Below is data comparing the performance of Mellum with a number of models with larger parameter counts (full details, results, and comparisons can be found in Hugging Face's model card):
mould | HumanEval Infilling (single line) | HumanEval Infilling (multiple lines) | RepoBench 1.1 (2K context, py) | SAFIM (average) |
---|---|---|---|---|
Mellum-4B-base | 66.2 | 38.5 | 28.2 | 38.1 |
InCoder-6B | 69.0 | 38.6 | - | 33.8 |
CodeLlama-7B-base | 83.0 | 50.8 | 34.1 | 45.0 |
CodeLlama-13B-base | 85.6 | 56.1 | 36.2 | 52.8 |
DeepSeek-Coder-6.7B | 80.7 | - | - | 63.4 |
Note: HumanEval Infilling tests code-filling capabilities, RepoBench evaluates performance in the context of a real code base, and SAFIM is another code-completion benchmark test.
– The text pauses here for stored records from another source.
-- ==== Sys2Proof/Laws/KeptService.lean ====
section
/-! SUPPORT. What each operation can change, one lemma for each, in the words of `Keeps`: the redundancy, the resets, the service and update operations, the nonvolatile store, the ingress and the region map. -/

namespace Sys2Proof.Machine
open Host

variable {π : State → Prop}

theorem kept_sendReclaim (igLanes : Ignores.lanes π) (igPorts : Ignores.ports π) (igCascade : Ignores.cascade π)
  (igSent : Ignores.sent π) (s : State) (a1 : Fin 2) (a2 : Nat) (k : Keeps π s) :
    Keeps π (State.sendReclaim s a1 a2) := by
  unfold State.sendReclaim
  repeat' (first
    | with_reducible assumption
    | intro _
    | (with_reducible first
        | apply keeps_ite | apply keeps_ite_snd | apply kept_sendPeer | apply kept_withChain))

theorem kept_reclaimNowWrite (igLanes : Ignores.lanes π) (igPorts : Ignores.ports π) (igCascade : Ignores.cascade π)
  (igSent : Ignores.sent π) (s : State) (a1 : Fin 2) (a2 : Int) (k : Keeps π s) :
    Keeps π (State.reclaimNowWrite s a1 a2).2 := by
  unfold State.reclaimNowWrite
  repeat' (first
    | with_reducible assumption
    | intro _
    | (with_reducible first
        | apply keeps_ite | apply keeps_ite_snd | apply kept_sendReclaim))

theorem kept_maintenanceWrite (igOd : Ignores.od π) (igControl : Ignores.control π) (igNvm : Ignores.nvm π) (igPorts :
  Ignores.ports π) (igSent : Ignores.sent π) (s : State) (a1 : Fin 2) (a2 : Int) (k : Keeps π s) :
    Keeps π (State.maintenanceWrite s a1 a2).2 := by
  unfold State.maintenanceWrite
  repeat' (first
    | with_reducible assumption
    | intro _
    | (with_reducible first
        | apply keeps_ite | apply keeps_ite_snd | apply kept_wrI | apply kept_withChain | apply kept_bump
        | apply kept_setCState | apply kept_raise))

theorem kept_giveControl (igOd : Ignores.od π) (igControl : Ignores.control π) (igHostPort : Ignores.hostPort π)
  (igLanes : Ignores.lanes π) (igQuartz : Ignores.quartz π) (igPorts : Ignores.ports π) (igCascade : Ignores.cascade
  π) (igIngress : Ignores.ingress π) (igSent : Ignores.sent π) (s : State) (a1 : Fin 2) (k : Keeps π s) :
    Keeps π (State.giveControl s a1) := by
  unfold State.giveControl
  repeat' (first
    | with_reducible assumption
    | intro _
    | (with_reducible first
        | apply keeps_ite | apply keeps_ite_snd | apply kept_withChain | apply kept_dropGateway | apply kept_setCState))

theorem kept_keepControl (igNow : Ignores.now π) (igOd : Ignores.od π) (igControl : Ignores.control π) (igNvm :
  Ignores.nvm π) (igLanes : Ignores.lanes π) (igQuartz : Ignores.quartz π) (igPorts : Ignores.ports π) (igCascade :
  Ignores.cascade π) (igSent : Ignores.sent π) (s : State) (a1 : Fin 2) (k : Keeps π s) :
    Keeps π (State.keepControl s a1) := by
  unfold State.keepControl
  repeat' (first
    | with_reducible assumption
    | intro _
    | (with_reducible first
        | apply keeps_ite | apply keeps_ite_snd | apply kept_raise | apply kept_withChain | apply kept_sendTiming
        | apply kept_startDiscovery))

theorem kept_yieldControl (igOd : Ignores.od π) (igControl : Ignores.control π) (igNvm : Ignores.nvm π) (igHostPort :
  Ignores.hostPort π) (igLanes : Ignores.lanes π) (igQuartz : Ignores.quartz π) (igPorts : Ignores.ports π) (igCascade
  : Ignores.cascade π) (igIngress : Ignores.ingress π) (igSent : Ignores.sent π) (s : State) (a1 : Fin 2) (k : Keeps π
  s) :
    Keeps π (State.yieldControl s a1) := by
  unfold State.yieldControl
  repeat' (first
    | with_reducible assumption
    | intro _
    | (with_reducible first
        | apply keeps_ite | apply keeps_ite_snd | apply kept_raise | apply kept_giveControl))

theorem kept_dualControl (igNow : Ignores.now π) (igOd : Ignores.od π) (igControl : Ignores.control π) (igNvm :
  Ignores.nvm π) (igHostPort : Ignores.hostPort π) (igLanes : Ignores.lanes π) (igQuartz : Ignores.quartz π) (igPorts
  : Ignores.ports π) (igCascade : Ignores.cascade π) (igIngress : Ignores.ingress π) (igSent : Ignores.sent π) (s :
  State) (a1 : Fin 2) (k : Keeps π s) :
    Keeps π (State.dualControl s a1) := by
  unfold State.dualControl
  repeat' (first
    | with_reducible assumption
    | intro _
    | (with_reducible first
        | apply keeps_ite | apply keeps_ite_snd | apply kept_keepControl | apply kept_yieldControl))

theorem kept_answerRelinquish (igLanes : Ignores.lanes π) (igPorts : Ignores.ports π) (igCascade : Ignores.cascade π)
  (igSent : Ignores.sent π) (s : State) (a1 : Fin 2) (k : Keeps π s) :
    Keeps π (State.answerRelinquish s a1) := by
  unfold State.answerRelinquish
  repeat' (first
    | with_reducible assumption
    | intro _
    | (with_reducible first
        | apply keeps_ite | apply keeps_ite_snd | apply kept_sendPeer | apply kept_withChain))

theorem kept_meetPeer (igNow : Ignores.now π) (igOd : Ignores.od π) (igControl : Ignores.control π) (igNvm :
  Ignores.nvm π) (igHostPort : Ignores.hostPort π) (igLanes : Ignores.lanes π) (igQuartz : Ignores.quartz π) (igPorts
  : Ignores.ports π) (igCascade : Ignores.cascade π) (igIngress : Ignores.ingress π) (igSent : Ignores.sent π) (s :
  State) (a1 : Fin 2) (a2 : Option Nat) (a3 : List Byte) (k : Keeps π s) :
    Keeps π (State.meetPeer s a1 a2 a3) := by
  unfold State.meetPeer
  repeat' (first
    | with_reducible assumption
    | intro _
    | (with_reducible first
        | apply keeps_ite | apply keeps_ite_snd | apply kept_giveControl | apply kept_dualControl
        | apply kept_answerRelinquish | apply kept_judgeStandby)
    | split
    | simp -iota -proj only [])

theorem kept_hearPeer (igNow : Ignores.now π) (igOd : Ignores.od π) (igControl : Ignores.control π) (igNvm :
  Ignores.nvm π) (igHostPort : Ignores.hostPort π) (igLanes : Ignores.lanes π) (igQuartz : Ignores.quartz π) (igPorts
  : Ignores.ports π) (igCascade : Ignores.cascade π) (igIngress : Ignores.ingress π) (igSent : Ignores.sent π) (s :
  State) (a1 : Fin 2) (a2 : List Byte) (k : Keeps π s) :
    Keeps π (State.hearPeer s a1 a2) := by
  unfold State.hearPeer
  repeat' (first
    | with_reducible assumption
    | intro _
    | (with_reducible first
        | apply keeps_ite | apply keeps_ite_snd | apply kept_withChain | apply kept_wrN | apply kept_raiseIf
        | apply kept_setCState | apply kept_meetPeer))

theorem kept_takeControl (igNow : Ignores.now π) (igOd : Ignores.od π) (igControl : Ignores.control π) (igNvm :
  Ignores.nvm π) (igLanes : Ignores.lanes π) (igQuartz : Ignores.quartz π) (igPorts : Ignores.ports π) (igCascade :
  Ignores.cascade π) (igSent : Ignores.sent π) (s : State) (a1 : Fin 2) (a2 : Nat) (k : Keeps π s) :
    Keeps π (State.takeControl s a1 a2) := by
  unfold State.takeControl
  repeat' (first
    | with_reducible assumption
    | intro _
    | (with_reducible first
        | apply keeps_ite | apply keeps_ite_snd | apply kept_setCState | apply kept_withChain | apply kept_wrN
        | apply kept_raise | apply kept_bump | apply kept_sendTiming | apply kept_startDiscovery))

theorem kept_runApart (igNow : Ignores.now π) (igOd : Ignores.od π) (igControl : Ignores.control π) (igNvm :
  Ignores.nvm π) (igHostPort : Ignores.hostPort π) (igLanes : Ignores.lanes π) (igQuartz : Ignores.quartz π) (igPorts
  : Ignores.ports π) (igCascade : Ignores.cascade π) (igIngress : Ignores.ingress π) (igSent : Ignores.sent π) (s :
  State) (a1 : Fin 2) (a2 : List Byte) (k : Keeps π s) :
    Keeps π (State.runApart s a1 a2) := by
  unfold State.runApart
  repeat' (first
    | with_reducible assumption
    | intro _
    | (with_reducible first
        | apply keeps_ite | apply keeps_ite_snd | apply kept_keepControl | apply kept_takeControl
        | apply kept_yieldControl | apply kept_giveControl))

theorem kept_healthThroughRing (igNow : Ignores.now π) (igOd : Ignores.od π) (igControl : Ignores.control π) (igNvm :
  Ignores.nvm π) (igHostPort : Ignores.hostPort π) (igLanes : Ignores.lanes π) (igQuartz : Ignores.quartz π) (igPorts
  : Ignores.ports π) (igCascade : Ignores.cascade π) (igIngress : Ignores.ingress π) (igSent : Ignores.sent π) (s :
  State) (a1 : Fin 2) (a2 : List Byte) (k : Keeps π s) :
    Keeps π (State.healthThroughRing s a1 a2) := by
  unfold State.healthThroughRing
  repeat' (first
    | with_reducible assumption
    | intro _
    | (with_reducible first
        | apply keeps_ite | apply keeps_ite_snd | apply kept_withChain | apply kept_hearPeer | apply kept_runApart
        | apply kept_raiseIf))

theorem kept_tileReport (igQuartz : Ignores.quartz π) (igPorts : Ignores.ports π) (s : State) (a1 : Fin 2) (a2 : List
  Byte) (k : Keeps π s) :
    Keeps π (State.tileReport s a1 a2) := by
  unfold State.tileReport
  repeat' (first
    | with_reducible assumption
    | intro _
    | (with_reducible first
        | apply keeps_ite | apply keeps_ite_snd | apply kept_withQuartz | apply kept_withChain))

theorem kept_takeCtrl (igLanes : Ignores.lanes π) (igCascade : Ignores.cascade π) (igSent : Ignores.sent π) (s :
  State) (a1 : Fin 2) (a2 : CascadeUnit) (a3 : Nat) (k : Keeps π s) :
    Keeps π (State.takeCtrl s a1 a2 a3).2 := by
  unfold State.takeCtrl
  repeat' (first
    | with_reducible assumption
    | intro _
    | (with_reducible first
        | apply keeps_ite | apply keeps_ite_snd | apply kept_takeUnit))

theorem kept_execDeferUnitReceive (igOd : Ignores.od π) (igControl : Ignores.control π) (igNvm : Ignores.nvm π)
  (igLanes : Ignores.lanes π) (igPorts : Ignores.ports π) (igCascade : Ignores.cascade π) (igSent : Ignores.sent π)
  (a0 : Fin 2) (a1 : CascadeUnit) (s : State) (k : Keeps π s) :
    KeepsO π (execDeferUnitReceive a0 a1 s) := by
  unfold execDeferUnitReceive
  repeat' (first
    | with_reducible assumption
    | intro _
    | (with_reducible first
        | apply keeps_ite | apply keeps_ite_snd | apply keepsO_next | apply keepsO_ite | apply keepsO_dite
        | apply kept_takeCtrl | apply kept_withChain | apply kept_raise)
    | split
    | simp -iota -proj only []
    | (refine keeps_pair ?_ (by with_reducible assumption)))

theorem kept_compareStream (igOd : Ignores.od π) (igControl : Ignores.control π) (igNvm : Ignores.nvm π) (igPorts :
  Ignores.ports π) (igSent : Ignores.sent π) (s : State) (a1 : Fin 2) (a2 : List Byte) (a3 : Fin 32) (k : Keeps π s) :
    Keeps π (State.compareStream s a1 a2 a3) := by
  unfold State.compareStream
  repeat' (first
    | with_reducible assumption
    | intro _
    | (with_reducible first
        | apply keeps_ite | apply keeps_ite_snd | apply kept_withChain | apply kept_raise))

theorem kept_execChecksumUnitReceive (igOd : Ignores.od π) (igControl : Ignores.control π) (igNvm : Ignores.nvm π)
  (igLanes : Ignores.lanes π) (igPorts : Ignores.ports π) (igCascade : Ignores.cascade π) (igSent : Ignores.sent π)
  (a0 : Fin 2) (a1 : CascadeUnit) (s : State) (k : Keeps π s) :
    KeepsO π (execChecksumUnitReceive a0 a1 s) := by
  unfold execChecksumUnitReceive
  repeat' (first
    | with_reducible assumption
    | intro _
    | (with_reducible first
        | apply keeps_ite | apply keeps_ite_snd | apply keepsO_next | apply keepsO_ite | apply keepsO_dite
        | apply keeps_foldl | apply kept_takeCtrl | apply kept_withChain | apply kept_compareStream | apply kept_bump
        | apply kept_wrN)
    | split
    | simp -iota -proj only []
    | (refine keeps_pair ?_ (by with_reducible assumption)))

theorem kept_keepDerate (igVideo : Ignores.video π) (s : State) (a1 : Nat × Nat) (k : Keeps π s) :
    Keeps π (State.keepDerate s a1) := by
  unfold State.keepDerate
  repeat' (first
    | with_reducible assumption
    | intro _
    | (with_reducible first
        | apply keeps_ite | apply keeps_ite_snd)
    | split
    | simp -iota -proj only []
    | dsimp only
    | with_reducible apply keeps_set_video)

theorem kept_derateFrame (igOd : Ignores.od π) (igControl : Ignores.control π) (igNvm : Ignores.nvm π) (igLanes :
  Ignores.lanes π) (igCascade : Ignores.cascade π) (igVideo : Ignores.video π) (igSent : Ignores.sent π) (s : State)
  (k : Keeps π s) :
    Keeps π (State.derateFrame s) := by
  unfold State.derateFrame
  repeat' (first
    | with_reducible assumption
    | intro _
    | (with_reducible first
        | apply keeps_ite | apply keeps_ite_snd | apply keeps_foldl | apply kept_sendCtrl | apply kept_wrN
        | apply kept_keepDerate | apply kept_raiseLimited))

theorem kept_standbyPeriod (igNow : Ignores.now π) (igOd : Ignores.od π) (igControl : Ignores.control π) (igNvm :
  Ignores.nvm π) (igLanes : Ignores.lanes π) (igQuartz : Ignores.quartz π) (igPorts : Ignores.ports π) (igCascade :
  Ignores.cascade π) (igSent : Ignores.sent π) (s : State) (a1 : Fin 2) (a2 : Bool) (k : Keeps π s) :
    Keeps π (State.standbyPeriod s a1 a2) := by
  unfold State.standbyPeriod
  repeat' (first
    | with_reducible assumption
    | intro _
    | (with_reducible first
        | apply keeps_ite | apply keeps_ite_snd | apply kept_answerRelinquish | apply kept_judgeStandby
        | apply kept_sendPeer | apply kept_withChain | apply kept_raise | apply kept_takeControl
        | apply kept_sendReclaim))

theorem kept_controlPeriod (igNow : Ignores.now π) (igOd : Ignores.od π) (igControl : Ignores.control π) (igNvm :
  Ignores.nvm π) (igHostPort : Ignores.hostPort π) (igLanes : Ignores.lanes π) (igQuartz : Ignores.quartz π) (igPorts
  : Ignores.ports π) (igCascade : Ignores.cascade π) (igIngress : Ignores.ingress π) (igSent : Ignores.sent π) (s :
  State) (a1 : Fin 2) (a2 : Bool) (a3 : Nat) (k : Keeps π s) :
    Keeps π (State.controlPeriod s a1 a2 a3) := by
  unfold State.controlPeriod
  repeat' (first
    | with_reducible assumption
    | intro _
    | (with_reducible first
        | apply keeps_ite | apply keeps_ite_snd | apply kept_setCState | apply kept_giveControl | apply kept_bump
        | apply kept_raise | apply kept_standbyPeriod)
    | split)

theorem kept_diagPort (igNow : Ignores.now π) (igOd : Ignores.od π) (igControl : Ignores.control π) (igNvm :
  Ignores.nvm π) (igHostPort : Ignores.hostPort π) (igLanes : Ignores.lanes π) (igQuartz : Ignores.quartz π) (igPorts
  : Ignores.ports π) (igCascade : Ignores.cascade π) (igIngress : Ignores.ingress π) (igSent : Ignores.sent π) (s :
  State) (a1 : Fin 2) (a2 a3 : Bool) (k : Keeps π s) :
    Keeps π (State.diagPort s a1 a2 a3) := by
  unfold State.diagPort
  repeat' (first
    | with_reducible assumption
    | intro _
    | (with_reducible first
        | apply keeps_ite | apply keeps_ite_snd | apply kept_withChain | apply kept_wrN | apply kept_controlPeriod))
Comparison models include the CodeLlama family from Meta and the Coder model from DeepSeek.
The data shows that Mellum performs competitively in specific benchmarks (especially when its size is taken into account) despite its small number of participants. This further supports the notion that dedicated models can achieve efficient performance on specific tasks. Parameter count is not the only measure of a model's capability; task-specific optimization is also critical.
Who is Mellum for?
To be clear, the current version of Mellum released on Hugging Face is not primarily aimed at the average end developer, who may not be directly fine-tuning or deploying the model.
The model is open to the following groups:
- AI/ML Researchers: In particular, academics who are exploring the role of AI in software development, conducting benchmarking, or investigating model interpretability.
- AI/ML engineers and educators: It can be used as a basis for learning how to build, fine-tune, and adapt domain-specific language models, or to support educational programs focused on LLM architecture and specialization.
Experience Mellum Now
The Mellum base model is now available in Hugging Face Going Live. JetBrains emphasizes that this is just the beginning and that their goal is not to strive for generality, but to build focused, efficient tools. For users looking to explore, experiment, or build based on Mellum, the model can now be accessed and tried.